**What you will do**
Beneath this task are records; print exactly the stretch of them from the line with "let i := specByte c.d 1" through the line with "r.next = 0) ∧", both ends included.

**Data**
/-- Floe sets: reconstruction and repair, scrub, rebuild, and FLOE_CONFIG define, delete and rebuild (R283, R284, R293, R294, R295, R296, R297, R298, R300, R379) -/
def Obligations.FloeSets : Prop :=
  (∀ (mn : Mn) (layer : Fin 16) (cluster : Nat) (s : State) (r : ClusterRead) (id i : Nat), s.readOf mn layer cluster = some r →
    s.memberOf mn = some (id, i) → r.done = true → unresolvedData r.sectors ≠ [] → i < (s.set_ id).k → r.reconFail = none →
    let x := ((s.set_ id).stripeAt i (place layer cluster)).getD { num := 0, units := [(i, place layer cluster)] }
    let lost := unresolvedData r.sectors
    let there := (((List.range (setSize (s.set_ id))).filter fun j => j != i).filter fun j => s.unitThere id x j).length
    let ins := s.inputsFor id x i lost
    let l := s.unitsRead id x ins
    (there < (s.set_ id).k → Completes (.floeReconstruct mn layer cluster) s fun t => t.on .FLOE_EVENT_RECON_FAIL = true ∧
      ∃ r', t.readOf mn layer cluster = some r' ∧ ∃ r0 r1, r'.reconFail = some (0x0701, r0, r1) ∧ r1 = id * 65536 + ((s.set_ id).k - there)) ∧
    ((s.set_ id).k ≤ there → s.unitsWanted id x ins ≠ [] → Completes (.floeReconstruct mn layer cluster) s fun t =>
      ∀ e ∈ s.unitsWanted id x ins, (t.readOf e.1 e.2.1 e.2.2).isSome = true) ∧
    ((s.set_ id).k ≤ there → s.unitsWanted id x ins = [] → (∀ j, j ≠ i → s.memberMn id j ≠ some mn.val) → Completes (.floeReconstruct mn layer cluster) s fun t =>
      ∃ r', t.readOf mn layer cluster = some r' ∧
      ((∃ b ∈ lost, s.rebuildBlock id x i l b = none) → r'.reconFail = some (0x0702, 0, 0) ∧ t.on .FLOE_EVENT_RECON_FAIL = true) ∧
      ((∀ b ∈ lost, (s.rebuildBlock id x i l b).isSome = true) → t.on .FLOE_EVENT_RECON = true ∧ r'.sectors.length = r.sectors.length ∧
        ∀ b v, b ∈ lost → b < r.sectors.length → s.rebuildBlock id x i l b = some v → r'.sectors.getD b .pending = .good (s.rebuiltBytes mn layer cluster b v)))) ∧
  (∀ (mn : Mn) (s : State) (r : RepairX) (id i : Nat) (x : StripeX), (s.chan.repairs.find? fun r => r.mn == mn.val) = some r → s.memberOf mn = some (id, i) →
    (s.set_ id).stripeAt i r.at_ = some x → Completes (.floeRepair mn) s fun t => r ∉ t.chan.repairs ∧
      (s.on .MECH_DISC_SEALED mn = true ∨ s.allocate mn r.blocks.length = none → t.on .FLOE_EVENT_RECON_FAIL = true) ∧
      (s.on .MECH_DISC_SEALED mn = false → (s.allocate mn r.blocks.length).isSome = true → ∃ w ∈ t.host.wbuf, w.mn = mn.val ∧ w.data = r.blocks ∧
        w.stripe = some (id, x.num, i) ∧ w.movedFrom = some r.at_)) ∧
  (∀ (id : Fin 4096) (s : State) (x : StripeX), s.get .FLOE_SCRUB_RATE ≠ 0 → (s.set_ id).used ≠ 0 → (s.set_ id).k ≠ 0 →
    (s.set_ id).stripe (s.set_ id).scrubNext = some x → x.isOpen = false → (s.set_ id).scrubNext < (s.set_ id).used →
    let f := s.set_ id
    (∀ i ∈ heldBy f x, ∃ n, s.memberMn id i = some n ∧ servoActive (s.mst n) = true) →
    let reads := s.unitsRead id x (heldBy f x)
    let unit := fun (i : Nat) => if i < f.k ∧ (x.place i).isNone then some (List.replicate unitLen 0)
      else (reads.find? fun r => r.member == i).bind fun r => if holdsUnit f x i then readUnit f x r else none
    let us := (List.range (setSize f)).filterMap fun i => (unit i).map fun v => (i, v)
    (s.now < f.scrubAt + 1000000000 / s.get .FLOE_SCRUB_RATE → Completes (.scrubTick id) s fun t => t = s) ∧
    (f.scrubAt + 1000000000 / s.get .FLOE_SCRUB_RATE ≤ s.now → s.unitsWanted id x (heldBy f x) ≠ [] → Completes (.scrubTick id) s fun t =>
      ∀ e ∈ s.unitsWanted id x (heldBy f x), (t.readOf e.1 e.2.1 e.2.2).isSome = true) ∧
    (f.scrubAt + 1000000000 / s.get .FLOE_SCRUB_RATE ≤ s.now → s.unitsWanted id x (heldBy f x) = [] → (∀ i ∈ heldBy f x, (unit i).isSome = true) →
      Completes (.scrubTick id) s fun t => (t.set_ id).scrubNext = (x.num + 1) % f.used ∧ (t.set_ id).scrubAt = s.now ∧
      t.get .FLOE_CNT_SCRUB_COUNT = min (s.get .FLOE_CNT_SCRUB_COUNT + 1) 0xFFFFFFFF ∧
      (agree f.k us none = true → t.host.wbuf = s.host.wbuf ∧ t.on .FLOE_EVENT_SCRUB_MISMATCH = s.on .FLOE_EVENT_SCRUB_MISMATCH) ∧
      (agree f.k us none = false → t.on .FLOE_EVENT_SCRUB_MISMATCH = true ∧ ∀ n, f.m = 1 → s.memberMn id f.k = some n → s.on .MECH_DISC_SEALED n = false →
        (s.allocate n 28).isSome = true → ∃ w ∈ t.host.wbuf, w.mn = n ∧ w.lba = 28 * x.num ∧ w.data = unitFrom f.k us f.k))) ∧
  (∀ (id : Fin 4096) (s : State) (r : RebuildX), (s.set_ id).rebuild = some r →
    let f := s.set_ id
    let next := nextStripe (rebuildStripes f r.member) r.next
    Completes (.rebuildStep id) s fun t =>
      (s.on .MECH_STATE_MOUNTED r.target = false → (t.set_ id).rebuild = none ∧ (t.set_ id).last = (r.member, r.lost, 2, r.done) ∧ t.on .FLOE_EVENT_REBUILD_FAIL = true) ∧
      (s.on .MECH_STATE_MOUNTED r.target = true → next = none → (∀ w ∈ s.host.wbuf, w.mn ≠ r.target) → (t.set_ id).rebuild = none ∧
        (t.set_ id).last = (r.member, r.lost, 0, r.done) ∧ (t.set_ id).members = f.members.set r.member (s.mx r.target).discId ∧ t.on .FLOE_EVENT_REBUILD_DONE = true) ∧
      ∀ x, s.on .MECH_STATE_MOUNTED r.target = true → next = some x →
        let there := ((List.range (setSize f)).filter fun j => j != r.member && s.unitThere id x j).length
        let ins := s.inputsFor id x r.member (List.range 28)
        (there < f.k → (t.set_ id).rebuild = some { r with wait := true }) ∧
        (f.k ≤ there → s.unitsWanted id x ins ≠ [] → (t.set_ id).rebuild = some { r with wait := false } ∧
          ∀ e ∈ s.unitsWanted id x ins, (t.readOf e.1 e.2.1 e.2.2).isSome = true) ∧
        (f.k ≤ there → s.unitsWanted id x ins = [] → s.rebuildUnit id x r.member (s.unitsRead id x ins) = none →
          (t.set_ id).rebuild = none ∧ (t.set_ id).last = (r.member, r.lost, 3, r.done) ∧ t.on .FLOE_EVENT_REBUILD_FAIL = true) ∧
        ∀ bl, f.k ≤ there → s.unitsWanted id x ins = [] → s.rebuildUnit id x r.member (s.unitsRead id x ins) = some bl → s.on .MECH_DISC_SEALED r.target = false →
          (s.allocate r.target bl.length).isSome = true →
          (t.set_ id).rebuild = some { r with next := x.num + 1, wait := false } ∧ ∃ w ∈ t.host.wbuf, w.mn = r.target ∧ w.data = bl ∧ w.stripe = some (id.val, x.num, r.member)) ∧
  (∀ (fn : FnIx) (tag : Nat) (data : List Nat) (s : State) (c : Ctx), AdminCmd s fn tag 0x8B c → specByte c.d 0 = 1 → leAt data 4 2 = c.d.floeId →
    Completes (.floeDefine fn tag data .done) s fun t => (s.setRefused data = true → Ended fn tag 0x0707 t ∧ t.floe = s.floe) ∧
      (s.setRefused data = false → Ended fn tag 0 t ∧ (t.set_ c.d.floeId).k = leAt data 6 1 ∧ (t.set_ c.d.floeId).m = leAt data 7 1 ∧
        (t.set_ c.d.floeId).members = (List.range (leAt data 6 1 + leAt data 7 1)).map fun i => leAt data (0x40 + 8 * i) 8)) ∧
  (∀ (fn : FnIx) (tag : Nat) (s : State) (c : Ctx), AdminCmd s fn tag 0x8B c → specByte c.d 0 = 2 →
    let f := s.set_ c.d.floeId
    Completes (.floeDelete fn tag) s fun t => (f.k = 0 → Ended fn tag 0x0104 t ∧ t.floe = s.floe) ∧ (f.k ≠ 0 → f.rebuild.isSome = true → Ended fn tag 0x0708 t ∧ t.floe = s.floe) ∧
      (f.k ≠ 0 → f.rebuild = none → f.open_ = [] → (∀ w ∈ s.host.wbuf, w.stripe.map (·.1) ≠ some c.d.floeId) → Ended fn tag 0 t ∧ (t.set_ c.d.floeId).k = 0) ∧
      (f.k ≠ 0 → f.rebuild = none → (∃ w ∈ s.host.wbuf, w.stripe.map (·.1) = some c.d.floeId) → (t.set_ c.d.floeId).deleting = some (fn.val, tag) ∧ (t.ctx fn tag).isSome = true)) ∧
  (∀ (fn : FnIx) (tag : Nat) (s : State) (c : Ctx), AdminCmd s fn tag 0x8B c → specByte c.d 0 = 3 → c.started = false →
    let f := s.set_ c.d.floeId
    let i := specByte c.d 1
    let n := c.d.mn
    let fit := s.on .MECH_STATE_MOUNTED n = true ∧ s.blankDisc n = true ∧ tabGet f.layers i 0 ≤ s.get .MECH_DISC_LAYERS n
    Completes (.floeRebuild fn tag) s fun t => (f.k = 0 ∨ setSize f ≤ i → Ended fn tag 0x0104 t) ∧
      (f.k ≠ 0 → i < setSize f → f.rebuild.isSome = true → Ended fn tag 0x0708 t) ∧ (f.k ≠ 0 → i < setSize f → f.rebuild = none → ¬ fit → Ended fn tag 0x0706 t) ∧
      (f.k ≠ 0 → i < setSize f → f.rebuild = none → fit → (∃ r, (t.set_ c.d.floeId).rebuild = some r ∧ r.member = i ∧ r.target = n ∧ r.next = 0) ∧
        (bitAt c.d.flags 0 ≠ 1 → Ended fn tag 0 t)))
---
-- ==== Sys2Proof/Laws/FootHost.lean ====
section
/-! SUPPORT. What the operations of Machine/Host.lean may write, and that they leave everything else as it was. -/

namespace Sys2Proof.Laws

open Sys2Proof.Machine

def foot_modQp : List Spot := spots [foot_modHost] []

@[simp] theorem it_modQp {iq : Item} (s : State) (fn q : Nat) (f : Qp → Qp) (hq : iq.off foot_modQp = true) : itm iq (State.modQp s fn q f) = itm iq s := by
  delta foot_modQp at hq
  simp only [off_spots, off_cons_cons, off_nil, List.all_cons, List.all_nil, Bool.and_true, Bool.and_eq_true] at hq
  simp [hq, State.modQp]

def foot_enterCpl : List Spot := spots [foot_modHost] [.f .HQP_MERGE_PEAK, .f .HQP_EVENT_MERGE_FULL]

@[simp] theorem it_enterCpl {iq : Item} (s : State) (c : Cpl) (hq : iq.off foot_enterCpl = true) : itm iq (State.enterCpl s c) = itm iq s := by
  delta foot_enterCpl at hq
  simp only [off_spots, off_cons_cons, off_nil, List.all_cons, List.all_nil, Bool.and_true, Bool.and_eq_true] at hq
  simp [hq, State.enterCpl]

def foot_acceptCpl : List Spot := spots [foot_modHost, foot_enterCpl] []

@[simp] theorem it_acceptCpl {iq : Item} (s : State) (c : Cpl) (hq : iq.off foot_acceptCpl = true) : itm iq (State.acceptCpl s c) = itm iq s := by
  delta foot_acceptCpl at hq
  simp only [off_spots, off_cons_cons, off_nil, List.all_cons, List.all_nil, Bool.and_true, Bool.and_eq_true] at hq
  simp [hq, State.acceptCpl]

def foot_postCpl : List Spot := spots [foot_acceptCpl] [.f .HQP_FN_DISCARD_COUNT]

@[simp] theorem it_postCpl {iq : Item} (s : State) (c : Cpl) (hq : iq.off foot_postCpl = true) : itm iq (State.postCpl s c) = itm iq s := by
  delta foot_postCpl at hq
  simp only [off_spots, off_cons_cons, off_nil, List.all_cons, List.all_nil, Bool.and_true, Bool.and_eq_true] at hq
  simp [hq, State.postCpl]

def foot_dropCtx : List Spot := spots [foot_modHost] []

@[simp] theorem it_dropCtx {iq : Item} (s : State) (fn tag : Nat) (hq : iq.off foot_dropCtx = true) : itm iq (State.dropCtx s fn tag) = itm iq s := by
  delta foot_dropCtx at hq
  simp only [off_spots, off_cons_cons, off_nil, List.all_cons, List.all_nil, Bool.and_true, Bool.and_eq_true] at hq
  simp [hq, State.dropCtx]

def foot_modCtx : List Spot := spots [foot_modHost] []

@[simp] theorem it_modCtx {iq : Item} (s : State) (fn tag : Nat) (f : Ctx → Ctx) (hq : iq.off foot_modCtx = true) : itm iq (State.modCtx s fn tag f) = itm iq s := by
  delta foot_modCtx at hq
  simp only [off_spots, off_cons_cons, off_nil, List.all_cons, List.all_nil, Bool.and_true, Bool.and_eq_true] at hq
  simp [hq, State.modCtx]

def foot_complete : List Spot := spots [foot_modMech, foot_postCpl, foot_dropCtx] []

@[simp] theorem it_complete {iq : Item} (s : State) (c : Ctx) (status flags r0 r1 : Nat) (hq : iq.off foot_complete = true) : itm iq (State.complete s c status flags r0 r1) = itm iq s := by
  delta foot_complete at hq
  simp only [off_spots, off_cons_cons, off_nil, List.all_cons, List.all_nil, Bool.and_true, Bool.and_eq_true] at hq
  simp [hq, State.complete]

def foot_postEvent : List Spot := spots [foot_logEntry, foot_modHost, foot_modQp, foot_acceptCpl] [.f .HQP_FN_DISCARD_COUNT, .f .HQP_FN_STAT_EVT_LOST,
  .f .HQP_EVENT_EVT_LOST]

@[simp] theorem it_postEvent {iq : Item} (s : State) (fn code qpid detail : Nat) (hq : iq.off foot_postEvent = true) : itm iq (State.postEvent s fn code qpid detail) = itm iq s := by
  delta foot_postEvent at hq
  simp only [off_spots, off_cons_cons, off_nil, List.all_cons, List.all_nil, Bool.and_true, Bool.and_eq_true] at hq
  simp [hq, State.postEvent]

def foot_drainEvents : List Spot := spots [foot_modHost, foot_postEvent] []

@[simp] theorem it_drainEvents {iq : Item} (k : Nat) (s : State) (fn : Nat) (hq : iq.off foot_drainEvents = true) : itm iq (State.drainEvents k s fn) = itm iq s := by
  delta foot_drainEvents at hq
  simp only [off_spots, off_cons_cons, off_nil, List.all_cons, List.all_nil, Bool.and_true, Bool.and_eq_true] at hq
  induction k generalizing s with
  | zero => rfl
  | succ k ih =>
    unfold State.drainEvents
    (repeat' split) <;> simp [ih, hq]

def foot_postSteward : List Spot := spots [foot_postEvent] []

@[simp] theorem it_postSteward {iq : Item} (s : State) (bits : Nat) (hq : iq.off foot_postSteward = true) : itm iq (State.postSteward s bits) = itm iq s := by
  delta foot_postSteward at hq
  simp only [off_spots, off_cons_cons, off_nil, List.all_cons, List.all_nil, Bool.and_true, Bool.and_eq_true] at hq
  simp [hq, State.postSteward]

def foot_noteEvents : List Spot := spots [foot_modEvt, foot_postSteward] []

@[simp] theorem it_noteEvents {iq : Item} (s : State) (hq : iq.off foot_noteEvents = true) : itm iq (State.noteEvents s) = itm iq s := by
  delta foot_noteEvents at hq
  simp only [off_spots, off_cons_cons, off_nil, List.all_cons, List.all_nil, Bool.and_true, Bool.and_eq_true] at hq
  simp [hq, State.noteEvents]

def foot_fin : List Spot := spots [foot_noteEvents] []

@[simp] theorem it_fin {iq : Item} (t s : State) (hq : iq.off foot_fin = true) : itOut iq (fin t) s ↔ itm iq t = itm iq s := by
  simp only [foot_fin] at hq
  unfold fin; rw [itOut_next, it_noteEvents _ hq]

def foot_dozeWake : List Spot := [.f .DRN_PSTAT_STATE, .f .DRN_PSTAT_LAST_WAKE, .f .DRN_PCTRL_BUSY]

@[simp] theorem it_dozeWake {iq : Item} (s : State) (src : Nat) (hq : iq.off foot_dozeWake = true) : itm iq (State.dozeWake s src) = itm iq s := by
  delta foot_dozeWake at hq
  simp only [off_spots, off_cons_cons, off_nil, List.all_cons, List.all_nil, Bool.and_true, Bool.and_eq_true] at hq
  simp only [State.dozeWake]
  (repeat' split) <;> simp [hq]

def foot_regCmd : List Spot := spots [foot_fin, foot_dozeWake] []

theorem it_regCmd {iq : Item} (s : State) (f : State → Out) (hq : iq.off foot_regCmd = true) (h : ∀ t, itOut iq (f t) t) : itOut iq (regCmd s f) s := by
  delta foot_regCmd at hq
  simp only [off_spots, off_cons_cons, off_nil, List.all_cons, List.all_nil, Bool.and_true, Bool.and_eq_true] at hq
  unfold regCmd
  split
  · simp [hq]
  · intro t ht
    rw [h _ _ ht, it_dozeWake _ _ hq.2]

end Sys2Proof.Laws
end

**Solved exercise**
    let i := specByte c.d 1
    let n := c.d.mn
    let fit := s.on .MECH_STATE_MOUNTED n = true ∧ s.blankDisc n = true ∧ tabGet f.layers i 0 ≤ s.get .MECH_DISC_LAYERS n
    Completes (.floeRebuild fn tag) s fun t => (f.k = 0 ∨ setSize f ≤ i → Ended fn tag 0x0104 t) ∧
      (f.k ≠ 0 → i < setSize f → f.rebuild.isSome = true → Ended fn tag 0x0708 t) ∧ (f.k ≠ 0 → i < setSize f → f.rebuild = none → ¬ fit → Ended fn tag 0x0706 t) ∧
      (f.k ≠ 0 → i < setSize f → f.rebuild = none → fit → (∃ r, (t.set_ c.d.floeId).rebuild = some r ∧ r.member = i ∧ r.target = n ∧ r.next = 0) ∧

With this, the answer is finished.